/-- A step with no reset and neither ENC nor DEC leaves a completed result where it is (R28). -/
theorem step_keeps_result {s : State} {ctl : Control} {p : Pins} {rest : List HostAct}
    (hs : s.ctl = some ctl) (hb : ctl.busy = false) (hr : p.rst = false)
    (other : p.cmdValid = true → p.cmdOp = 0b00#2 ∨ p.cmdOp = 0b01#2)
    (hscript : s.script = .drive p :: rest) :
    ∃ (t : State) (ctl' : Control), step s = .next t ∧ t.script = rest ∧ t.ctl = some ctl' ∧
      t.dout = s.dout ∧ ctl'.doutValid = ctl.doutValid ∧ ctl'.busy = false := by
  cases hv : p.cmdValid with
  | false => exact ⟨_, ctl, step_drive_quiet hscript hr hv hs hb, rfl, hs, rfl, rfl, hb⟩
  | true =>
    have edge := step_drive_idle hscript hr hv hs hb
    rw [idleEffect_decode_word] at edge
    obtain op | op := other hv <;> rw [op] at edge
    · exact ⟨_, ctl, edge, rfl, hs, rfl, rfl, hb⟩
    · exact ⟨_, { ctl with keyValid := true }, edge, rfl, rfl, rfl, rfl, hb⟩

/-- Settles O52, by induction on the port levels. -/
theorem resultStaysUntilTheNextBlock : Obligations.ResultStaysUntilTheNextBlock := by
  intro s ctl ports rest hs hb valid noReset others hscript
  induction ports generalizing s ctl with
  | nil => exact ⟨s, ctl, run_zero s, hs, rfl, valid, hb⟩
  | cons p ports ih =>
    obtain ⟨hr, noReset⟩ := List.forall_mem_cons.mp noReset
    obtain ⟨other, others⟩ := List.forall_mem_cons.mp others
    obtain ⟨u, ctl₁, hstep, hrest, hs₁, hdout, valid₁, hb₁⟩ := step_keeps_result hs hb hr other hscript
    obtain ⟨t, ctl', hrun, ht, hdout', valid', hb'⟩ :=
      ih u ctl₁ hs₁ hb₁ (valid₁.trans valid) noReset others hrest
    exact ⟨t, ctl', (run_succ _ hstep).trans hrun, ht, hdout'.trans hdout, valid', hb'⟩

/-- A program that ends in a WAIT and a READ of a valid result samples it after its last step (R191). -/
theorem programEnd_wait_read {s : State} (shown : s.showsResult = true)
    (hscript : s.script = [.wait, .read]) :
    s.programEnd = .ok (some { s with script := [], samples := s.samples ++ [s.dout] }) := by
  simp [State.programEnd, hscript, shown, lastSamples, Except.map]

/-- So does a further step, in which the host presents nothing. -/
theorem step_wait_read_idle {s : State} {ctl : Control} (hs : s.ctl = some ctl)
    (hb : ctl.busy = false) (valid : ctl.doutValid = true) (hscript : s.script = [.wait, .read]) :
    step s = .next
      (({ s with script := [], samples := s.samples ++ [s.dout] } : State).respond .ok) := by
  have shown : s.showsResult = true := (showsResult_of_ctl hs).trans valid
  rw [step_wait_valid shown hscript, step_read_valid (s := { s with script := [.read] }) shown rfl,
    step_no_script rfl]
  exact clockEdge_quiet_of_idle rfl rfl hs hb

/-- The boot sequence up to the key: a reset step and LDKEY (R223). -/
theorem run_reset_ldkey {s : State} {key : Key} {rest : List HostAct}
    (hscript : s.script = .drive Pins.reset :: HostAct.present (encode (.ldkey key)) :: rest) :
    ∃ t : State, Host.Core.run Sys2Proof.core 2 s = .next t ∧
      t.ctl = some { Control.reset with keyValid := true } ∧ t.key = some key ∧ t.script = rest ∧
      t.samples = s.samples := by
  have first := step_drive hscript
  rw [clockEdge_reset rfl] at first
  have second := step_drive_idle (s := resetStep false
    { s with script := HostAct.present (encode (.ldkey key)) :: rest }) rfl rfl rfl rfl rfl
  rw [word_present, decode_encode] at second
  exact ⟨_, (run_succ 1 first).trans (run_succ 0 second), rfl, rfl, rfl, rfl⟩

/-- Settles O56: two steps bring the key, eighteen more the result, and what is left of the script samples
it. -/
theorem bootSequenceYieldsTheResult : Obligations.BootSequenceYieldsTheResult := by
  intro s mode key block hscript
  obtain ⟨u, hboot, hctl, hk, hrest, hsamples⟩ := run_reset_ldkey hscript
  obtain ⟨t, hblock, hdout, hctl', -, hleft, hsamples'⟩ :=
    run_accepted hctl rfl rfl hk hrest (withoutReset_of_wait 17 [.read])
  have hrun : Host.Core.run Sys2Proof.core 20 s = .next t := (run_add 2 18 hboot).trans hblock
  have shown : t.showsResult = true := showsResult_of_ctl hctl'
  have sampled : t.samples ++ [t.dout] = s.samples ++ [some (des mode key block)] := by
    rw [hsamples', hsamples, hdout]
  refine ⟨⟨t, hrun, hleft, hdout, shown, hsamples'.trans hsamples, ?_⟩, ?_⟩
  · rw [programEnd_wait_read shown hleft, sampled]
  · exact ⟨_, (run_add 20 1 hrun).trans (run_succ 0 (step_wait_read_idle hctl' rfl rfl hleft)), rfl,
      sampled⟩

end Sys2Proof.Machine
end

section
/-! Two states that the core treats alike (R104, R166, R220). A relation that the host's turn and each named
operation of an edge keep is kept by the step, which then completes or is at fault on both sides. -/

namespace Sys2Proof.Machine

/-- What a relation on states has to do for every step to keep it: related states show the host the same, and
each operation that the step is made of (R180) takes related states to related ones. -/
structure StepCongruence (Alike : State → State → Prop) : Prop where
  ctl_eq : ∀ {s t}, Alike s t → s.ctl = t.ctl
  turn_eq : ∀ {s t}, Alike s t →
    hostTurn s.showsResult s.dout s.samples s.script = hostTurn t.showsResult t.dout t.samples t.script
  afterTurn : ∀ {s t}, Alike s t → ∀ turn, Alike (s.afterTurn turn) (t.afterTurn turn)
  respond : ∀ {s t}, Alike s t → ∀ x, Alike (s.respond x) (t.respond x)
  resetStep : ∀ {s t}, Alike s t → ∀ v, Alike (resetStep v s) (resetStep v t)
  loadKey : ∀ {s t ctl}, Alike s t → s.ctl = some ctl → ∀ key,
    Alike { s with key := some key, ctl := some { ctl with keyValid := true } }
      { t with key := some key, ctl := some { ctl with keyValid := true } }
  accept : ∀ {s t ctl}, Alike s t → s.ctl = some ctl → ctl.keyValid = true → ∀ mode block,
    Alike (accept mode block ctl s) (accept mode block ctl t)
  roundStep : ∀ {s t ctl}, Alike s t → s.ctl = some ctl → ctl.busy = true →
    Alike (roundStep ctl s) (roundStep ctl t)
  finalStep : ∀ {s t ctl}, Alike s t → s.ctl = some ctl → ctl.busy = true →
    Alike (finalStep ctl s) (finalStep ctl t)

section
variable {Alike : State → State → Prop} (congr : StepCongruence Alike) {s t : State} (h : Alike s t)
include congr h

theorem StepCongruence.alike_engineStep {ctl : Control} (hs : s.ctl = some ctl) (hb : ctl.busy = true) :
    Alike (engineStep ctl s) (engineStep ctl t) := by
  rw [engineStep_eq_ite, engineStep_eq_ite]
  split_ifs
  · exact congr.roundStep h hs hb
  · exact congr.finalStep h hs hb

theorem StepCongruence.alike_idleEffect {ctl : Control} (hs : s.ctl = some ctl) (p : Pins) :
    Alike (idleEffect (decode p.word) s ctl) (idleEffect (decode p.word) t ctl) := by
  rw [idleEffect_decode_word, idleEffect_decode_word]
  split_ifs with nop ldkey noKey
  · exact congr.respond h .ok
  · exact congr.respond (congr.loadKey h hs _) .ok
  · exact congr.respond h .noKey
  · exact congr.respond (congr.accept h hs (by simpa using noKey) _ _) .ok
  · exact congr.respond (congr.accept h hs (by simpa using noKey) _ _) .ok

/-- An edge from related states completes on both sides, with related next states, or is the same fault. -/
theorem StepCongruence.alike_clockEdge (p : Pins) :
    (∃ s' t', clockEdge p s = .next s' ∧ clockEdge p t = .next t' ∧ Alike s' t') ∨
    (∃ f, clockEdge p s = .fault f ∧ clockEdge p t = .fault f) := by
  cases hr : p.rst with
  | true => exact .inl ⟨_, _, clockEdge_reset hr s, clockEdge_reset hr t, congr.resetStep h _⟩
  | false =>
    have sameCtl := congr.ctl_eq h
    cases hs : s.ctl with
    | none =>
      exact .inr ⟨_, clockEdge_before_reset hs hr, clockEdge_before_reset (sameCtl.symm.trans hs) hr⟩
    | some ctl =>
      have ht := sameCtl.symm.trans hs
      cases hb : ctl.busy with
      | true =>
        exact .inl ⟨_, _, clockEdge_busy hr hs hb, clockEdge_busy hr ht hb,
          congr.respond (congr.alike_engineStep h hs hb) _⟩
      | false =>
        refine .inl ⟨_, _, clockEdge_not_busy hr hs hb, clockEdge_not_busy hr ht hb, ?_⟩
        split_ifs
        · exact congr.alike_idleEffect h hs p
        · exact congr.respond h .ok
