-- ==== Sys2Proof/Machine/Operands.lean ====
section
/-! DEFINITION. The operands: the core's general registers, the module's registers, and the fields of each register. -/

namespace Sys2Proof.Machine

/-- `x[r]`; none where there is no such register. -/
def readGpr (c : CoreSide) (r : Nat) : Option Word := c.gpr[r]?

/-- `x[r] <- v`. A number without a register writes nothing (no meaning calls it so). -/
def writeGpr (c : CoreSide) (r : Nat) (v : Word) : CoreSide := { c with gpr := c.gpr.setIfInBounds r v }

/-- `spr[r]`, the stored value of a module register. -/
def SprFile.get (f : SprFile) : SprName → Word
  | .miRba0 => f.miRba0
  | .miRba1 => f.miRba1
  | .miRba2 => f.miRba2
  | .miRba3 => f.miRba3
  | .miRa0 => f.miRa0
  | .miRa1 => f.miRa1
  | .miRa2 => f.miRa2
  | .miRa3 => f.miRa3
  | .miGra => f.miGra
  | .bbcmcr => f.bbcmcr

/-- The register file with one register replaced. -/
def SprFile.set (f : SprFile) (r : SprName) (v : Word) : SprFile :=
  match r with
  | .miRba0 => { f with miRba0 := v }
  | .miRba1 => { f with miRba1 := v }
  | .miRba2 => { f with miRba2 := v }
  | .miRba3 => { f with miRba3 := v }
  | .miRa0 => { f with miRa0 := v }
  | .miRa1 => { f with miRa1 := v }
  | .miRa2 => { f with miRa2 := v }
  | .miRa3 => { f with miRa3 := v }
  | .miGra => { f with miGra := v }
  | .bbcmcr => { f with bbcmcr := v }

/-- MI_RBAx of region x (10_state.md R13). -/
def SprFile.rba (f : SprFile) : Fin 4 → Word
  | 0 => f.miRba0
  | 1 => f.miRba1
  | 2 => f.miRba2
  | 3 => f.miRba3

/-- MI_RAx of region x (R15). -/
def SprFile.ra (f : SprFile) : Fin 4 → Word
  | 0 => f.miRa0
  | 1 => f.miRa1
  | 2 => f.miRa2
  | 3 => f.miRa3

/-- RA, bits 0:19 of MI_RBAx (R13). -/
def fieldRa (rba : Word) : BitVec 20 := manualField rba 0 20

/-- RS, bits 0:19 of MI_RAx (R15). -/
def fieldRs (ra : Word) : BitVec 20 := manualField ra 0 20

/-- PP, bits 20:21 of MI_RAx and of MI_GRA (R15, R20). -/
def fieldPp (v : Word) : BitVec 2 := manualField v 20 2

/-- G, bit 25 of MI_RAx and of MI_GRA (R15, R20). -/
def fieldG (v : Word) : Bool := manualBit v 25

/-- ENRx, bit x of MI_GRA (R20). -/
def fieldEnr (gra : Word) (x : Fin 4) : Bool := manualBit gra x.val

/-- BE, bit 18 of BBCMCR (R24). -/
def fieldBe (bbcmcr : Word) : Bool := manualBit bbcmcr 18

/-- ETRE, bit 19 of BBCMCR (R25). -/
def fieldEtre (bbcmcr : Word) : Bool := manualBit bbcmcr 19

/-- OERC, bit 20 of BBCMCR (R26). -/
def fieldOerc (bbcmcr : Word) : Bool := manualBit bbcmcr 20

/-- The attributes of a fetch that one region, or the global region, gives: PP and G (R17, R18, R21). -/
structure RegionAttrs where
  pp : BitVec 2
  g : Bool
deriving DecidableEq, Repr

/-- The attributes in MI_RAx or MI_GRA. -/
def attrsOf (v : Word) : RegionAttrs := { pp := fieldPp v, g := fieldG v }

end Sys2Proof.Machine
end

--------------------------------------------------

■ **PROBLEM REQUIREMENTS**
Restate the data word for word. Begin at its first line, end at the line that contains "intro s ctl", and include both.

■ **SOLVED PROBLEM**
/-- A step with no reset and neither ENC nor DEC leaves a completed result where it is (R28). -/
theorem step_keeps_result {s : State} {ctl : Control} {p : Pins} {rest : List HostAct}
    (hs : s.ctl = some ctl) (hb : ctl.busy = false) (hr : p.rst = false)
    (other : p.cmdValid = true → p.cmdOp = 0b00#2 ∨ p.cmdOp = 0b01#2)
    (hscript : s.script = .drive p :: rest) :
    ∃ (t : State) (ctl' : Control), step s = .next t ∧ t.script = rest ∧ t.ctl = some ctl' ∧
      t.dout = s.dout ∧ ctl'.doutValid = ctl.doutValid ∧ ctl'.busy = false := by
  cases hv : p.cmdValid with
  | false => exact ⟨_, ctl, step_drive_quiet hscript hr hv hs hb, rfl, hs, rfl, rfl, hb⟩
  | true =>
    have edge := step_drive_idle hscript hr hv hs hb
    rw [idleEffect_decode_word] at edge
    obtain op | op := other hv <;> rw [op] at edge
    · exact ⟨_, ctl, edge, rfl, hs, rfl, rfl, hb⟩
    · exact ⟨_, { ctl with keyValid := true }, edge, rfl, rfl, rfl, rfl, hb⟩

/-- Settles O52, by induction on the port levels. -/
theorem resultStaysUntilTheNextBlock : Obligations.ResultStaysUntilTheNextBlock := by
  intro s ctl ports rest hs hb valid noReset others hscript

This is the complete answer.